**What to do**
Output the opening lines of the records exactly. End with the line that contains "have hz : z.m".

**Extracted entries**
theorem special_facts : SpecialFacts specialFn where
  nan := by
    intro op ty x sig h
    cases op <;> simp only [specialFn, rcpOf, rsqOf, sqrtOf, ex2Of, lg2Of, sinpiOf, cospiOf, tanhOf, nanFirst_eq _ _ _ _ h] <;> cases sig <;> rfl
  inf := by
    intro op ty x neg h
    cases op <;> simp only [specialFn, rcpOf, rsqOf, sqrtOf, ex2Of, lg2Of, sinpiOf, cospiOf, tanhOf, nanFirst_eq _ _ _ _ h, Special.ofInf, one_eq] <;>
      cases neg <;> rfl
  zero := by
    intro op ty x neg e hx h
    have hz := zero_code ty x neg e hx h
    cases op <;> simp only [specialFn, rcpOf, rsqOf, sqrtOf, ex2Of, lg2Of, sinpiOf, cospiOf, tanhOf, nanFirst_eq _ _ _ _ h, Special.ofZero, one_eq]
    · simp [FF.inf_, infinityOf, evDivZero]; cases neg <;> simp
    · simp [FF.inf_, infinityOf, evDivZero]; cases neg <;> simp
    · simp [hz]
    · have h0 : (FVal.fin neg 0 e).dy.rat = ((0 : Int) : ℚ) := by rw [fin_rat]; simp
      simp only [toInt_of_rat .rdn _ 0 h0]
      have h1 : max (-1000 : Int) (min 1000 0) = 0 := by decide
      have h2 : ((FVal.fin neg 0 e).dy.add ⟨-0, 0⟩).m = 0 := by
        cases neg <;> simp [FVal.dy, Dy.add]
      simp only [h1, h2, if_true]
      rw [rounded_power ty 0 (by cases ty <;> decide) (by cases ty <;> decide)]
      rfl
    · simp [FF.inf_, infinityOf, evDivZero]
    · simp [FF.zero, zeroOf]
    · simp
    · simp [hz]
  negative := by
    intro op ty x m e h hm hop
    rcases hop with rfl | rfl | rfl <;> simp only [specialFn, rsqOf, sqrtOf, lg2Of, nanFirst_eq _ _ _ _ h, if_neg hm] <;> rfl
  recip := by
    intro ty x z h
    obtain ⟨neg, m, e, hv, hm⟩ := fin_of_rat (v := (FTy.ff ty).value x) (by intro h0; rw [h0] at h; simp at h)
    rw [hv] at h
    simp only [specialFn, rcpOf, nanFirst_eq _ _ _ _ hv, if_neg hm]
    have hz : z.m ≠ 0 := by intro h0; rw [(Dy.rat_eq_zero z).2 h0] at h; simp at h
    have hpos : 0 < (m : ℚ) * 2 ^ e := mul_pos (by exact_mod_cast Nat.pos_of_ne_zero hm) (two_zpow_pos e)
    refine roundQuot_exact _ neg 1 m (-e) z hz hm ?_ ?_
    · rw [fin_rat] at h
      have := Dy.rat_lt_zero z
      cases neg
      · simp only [Bool.false_eq_true, if_false, one_mul] at h
        have : ¬ z.m < 0 := by rw [← this]; intro hc; nlinarith
        simp [this]
      · simp only [if_true, neg_mul, one_mul] at h
        have : z.m < 0 := by rw [← this]; by_contra hc; push Not at hc; nlinarith
        simp [this]
    · have habs : |z.rat| * ((m : ℚ) * 2 ^ e) = 1 := by
        rw [← fin_abs neg m e, ← abs_mul, h]; simp
      have := (two_zpow_pos e).ne'
      rw [zpow_neg]
      field_simp
      push_cast
      linarith
  root := by
    intro ty x z hz h
    obtain ⟨neg, m, e, hv, hm⟩ := fin_of_rat (v := (FTy.ff ty).value x) (by rw [← h]; positivity)
    have hb := value_fin hv
    rw [hv] at h
    have hpos : 0 < (m : ℚ) * 2 ^ e := mul_pos (by exact_mod_cast Nat.pos_of_ne_zero hm) (two_zpow_pos e)
    rw [fin_rat] at h
    have hneg : neg = false := by
      cases neg
      · rfl
      · simp only [if_true, neg_mul, one_mul] at h; nlinarith
    subst hneg
    simp only [specialFn, sqrtOf, nanFirst_eq _ _ _ _ hv, if_neg hm, Bool.false_eq_true, if_false]
    refine rootOf_exact _ m e z (lt_of_lt_of_le hb.2.2.1 (by cases ty <;> decide)) hz ?_
    simpa using h
  power := by
    intro ty x n hf h h1 h2
    cases hv : (FTy.ff ty).value x with
    | nan s => rw [hv] at hf; simp [FVal.isFin] at hf
    | inf s => rw [hv] at hf; simp [FVal.isFin] at hf
    | fin neg m e =>
      rw [hv] at h
      have hb : (FTy.ff ty).bias ≤ 127 ∧ 0 < (FTy.ff ty).bias := by cases ty <;> decide
      simp only [specialFn, ex2Of, nanFirst_eq _ _ _ _ hv, toInt_of_rat .rdn _ n h]
      have h3 : max (-1000 : Int) (min 1000 n) = n := by omega
      have h4 : ((FVal.fin neg m e).dy.add ⟨-n, 0⟩).m = 0 := by
        rw [← Dy.rat_eq_zero, Dy.rat_add, h]; simp [Dy.rat]
      simp only [h3, h4, if_true]
      rw [rounded_power ty n h1 h2]; rfl
  log := by
    intro ty x n h
    obtain ⟨neg, m, e, hv, hm⟩ := fin_of_rat (v := (FTy.ff ty).value x) (by rw [h]; exact (two_zpow_pos n).ne')
    rw [hv] at h
    have hpos : 0 < (m : ℚ) * 2 ^ e := mul_pos (by exact_mod_cast Nat.pos_of_ne_zero hm) (two_zpow_pos e)
    rw [fin_rat] at h
    have hneg : neg = false := by
      cases neg
      · rfl
      · simp only [if_true, neg_mul, one_mul] at h; have := two_zpow_pos n; linarith
    subst hneg
    simp only [Bool.false_eq_true, if_false, one_mul] at h
    have hmp : m = 2 ^ Nat.log2 m ∧ (Nat.log2 m : Int) + e = n := by
      have hk : (m : ℚ) = 2 ^ (n - e) := by rw [zpow_sub₀ (by norm_num)]; have := (two_zpow_pos e).ne'; field_simp; linarith
      have h0 : 0 ≤ n - e := by
        by_contra hc
        have h1 : (2 : ℚ) ^ (n - e) < 1 := zpow_lt_one_of_neg₀ (by norm_num) (by omega)
        have h2 : (1 : ℚ) ≤ m := by exact_mod_cast Nat.pos_of_ne_zero hm
        linarith
      obtain ⟨k, hk2⟩ : ∃ k : Nat, n - e = k := ⟨(n - e).toNat, by omega⟩
      rw [hk2, zpow_natCast] at hk
      have hk3 : m = 2 ^ k := by exact_mod_cast hk
      have : Nat.log2 m = k := by rw [hk3, Nat.log2_two_pow]
      rw [this]; exact ⟨hk3, by omega⟩
    simp only [specialFn, lg2Of, nanFirst_eq _ _ _ _ hv, if_neg hm, Bool.false_eq_true, if_false]
    rw [if_pos hmp.1, hmp.2]
  sine := by
    intro ty x n hf h
    cases hv : (FTy.ff ty).value x with
    | nan s => rw [hv] at hf; simp [FVal.isFin] at hf
    | inf s => rw [hv] at hf; simp [FVal.isFin] at hf
    | fin neg m e =>
      rw [hv] at h
      have hb := value_fin hv
      have habs : (m : ℚ) * 2 ^ e = n.natAbs := by
        rw [← fin_abs neg m e, h, ← Int.cast_abs, Int.abs_eq_natAbs]; simp
      have hfx : fixOf 320 m e % 2 ^ 320 = 0 := by
        have h1 := fixOf_low 320 m e (by omega)
        rw [habs] at h1
        have h2 : fixOf 320 m e = n.natAbs * 2 ^ 320 := by exact_mod_cast h1
        rw [h2]; exact Nat.mul_mod_left _ _
      simp only [specialFn, sinpiOf, nanFirst_eq _ _ _ _ hv, hfx, decide_true, Bool.or_true, if_true, FVal.sign]
      rfl
  cosine := by
    intro ty x n h
    obtain ⟨neg, m, e, hv, hm⟩ := fin_of_rat (v := (FTy.ff ty).value x) (by
      rw [h]; intro hc
      have : (2 * n + 1 : ℚ) = 0 := by linarith
      have : (2 * n + 1 : Int) = 0 := by exact_mod_cast this
      omega)
    rw [hv] at h
    have hb := value_fin hv
    have habs : ∃ k : Nat, (m : ℚ) * 2 ^ e + 1 / 2 = k := by
      rw [fin_rat] at h
      cases neg
      · simp only [Bool.false_eq_true, if_false, one_mul] at h
        have hpos : 0 < (m : ℚ) * 2 ^ e := mul_pos (by exact_mod_cast Nat.pos_of_ne_zero hm) (two_zpow_pos e)
        have : 0 ≤ n + 1 := by
          have : (0 : ℚ) < n + 1 := by linarith
          exact_mod_cast this.le
        obtain ⟨k, hk⟩ := Int.eq_ofNat_of_zero_le this
        refine ⟨k, ?_⟩
        have : ((n + 1 : Int) : ℚ) = (k : ℚ) := by rw [hk]; simp
        push_cast at this; linarith
      · simp only [if_true, neg_mul, one_mul] at h
        have hpos : 0 < (m : ℚ) * 2 ^ e := mul_pos (by exact_mod_cast Nat.pos_of_ne_zero hm) (two_zpow_pos e)
        have : 0 ≤ -n := by
          have h1 : (n : ℚ) < 0 := by linarith
          have : n < 0 := by exact_mod_cast h1
          omega
        obtain ⟨k, hk⟩ := Int.eq_ofNat_of_zero_le this
        refine ⟨k, ?_⟩
        have : ((-n : Int) : ℚ) = (k : ℚ) := by rw [hk]; simp
        push_cast at this; linarith
    obtain ⟨k, hk⟩ := habs
    have hfx : turnOf 320 m e 1 % 2 ^ 320 = 0 := by
      have h1 := fixOf_low 320 m e (by omega)
      have h2 : fixOf 320 m e + 2 ^ 319 = k * 2 ^ 320 := by
        have : ((fixOf 320 m e + 2 ^ 319 : Nat) : ℚ) = ((k * 2 ^ 320 : Nat) : ℚ) := by
          push_cast; rw [h1, ← hk]
          have h9 : (2 : ℚ) ^ 320 = 2 ^ 319 * 2 := by rw [← pow_succ]
          rw [h9]; ring
        exact_mod_cast this
      unfold turnOf
      rw [Nat.one_mul, h2, Nat.mod_mod_of_dvd _ (Nat.pow_dvd_pow 2 (by norm_num))]
      exact Nat.mul_mod_left _ _
    simp only [specialFn, cospiOf, nanFirst_eq _ _ _ _ hv, if_neg hm, hfx, if_true]
    rfl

**Solution**
theorem special_facts : SpecialFacts specialFn where
  nan := by
    intro op ty x sig h
    cases op <;> simp only [specialFn, rcpOf, rsqOf, sqrtOf, ex2Of, lg2Of, sinpiOf, cospiOf, tanhOf, nanFirst_eq _ _ _ _ h] <;> cases sig <;> rfl
  inf := by
    intro op ty x neg h
    cases op <;> simp only [specialFn, rcpOf, rsqOf, sqrtOf, ex2Of, lg2Of, sinpiOf, cospiOf, tanhOf, nanFirst_eq _ _ _ _ h, Special.ofInf, one_eq] <;>
      cases neg <;> rfl
  zero := by
    intro op ty x neg e hx h
    have hz := zero_code ty x neg e hx h
    cases op <;> simp only [specialFn, rcpOf, rsqOf, sqrtOf, ex2Of, lg2Of, sinpiOf, cospiOf, tanhOf, nanFirst_eq _ _ _ _ h, Special.ofZero, one_eq]
    · simp [FF.inf_, infinityOf, evDivZero]; cases neg <;> simp
    · simp [FF.inf_, infinityOf, evDivZero]; cases neg <;> simp
    · simp [hz]
    · have h0 : (FVal.fin neg 0 e).dy.rat = ((0 : Int) : ℚ) := by rw [fin_rat]; simp
      simp only [toInt_of_rat .rdn _ 0 h0]
      have h1 : max (-1000 : Int) (min 1000 0) = 0 := by decide
      have h2 : ((FVal.fin neg 0 e).dy.add ⟨-0, 0⟩).m = 0 := by
        cases neg <;> simp [FVal.dy, Dy.add]
      simp only [h1, h2, if_true]
      rw [rounded_power ty 0 (by cases ty <;> decide) (by cases ty <;> decide)]
      rfl
    · simp [FF.inf_, infinityOf, evDivZero]
    · simp [FF.zero, zeroOf]
    · simp
    · simp [hz]
  negative := by
    intro op ty x m e h hm hop
    rcases hop with rfl | rfl | rfl <;> simp only [specialFn, rsqOf, sqrtOf, lg2Of, nanFirst_eq _ _ _ _ h, if_neg hm] <;> rfl
  recip := by
    intro ty x z h
    obtain ⟨neg, m, e, hv, hm⟩ := fin_of_rat (v := (FTy.ff ty).value x) (by intro h0; rw [h0] at h; simp at h)
    rw [hv] at h
    simp only [specialFn, rcpOf, nanFirst_eq _ _ _ _ hv, if_neg hm]
    have hz : z.m ≠ 0 := by intro h0; rw [(Dy.rat_eq_zero z).2 h0] at h; simp at h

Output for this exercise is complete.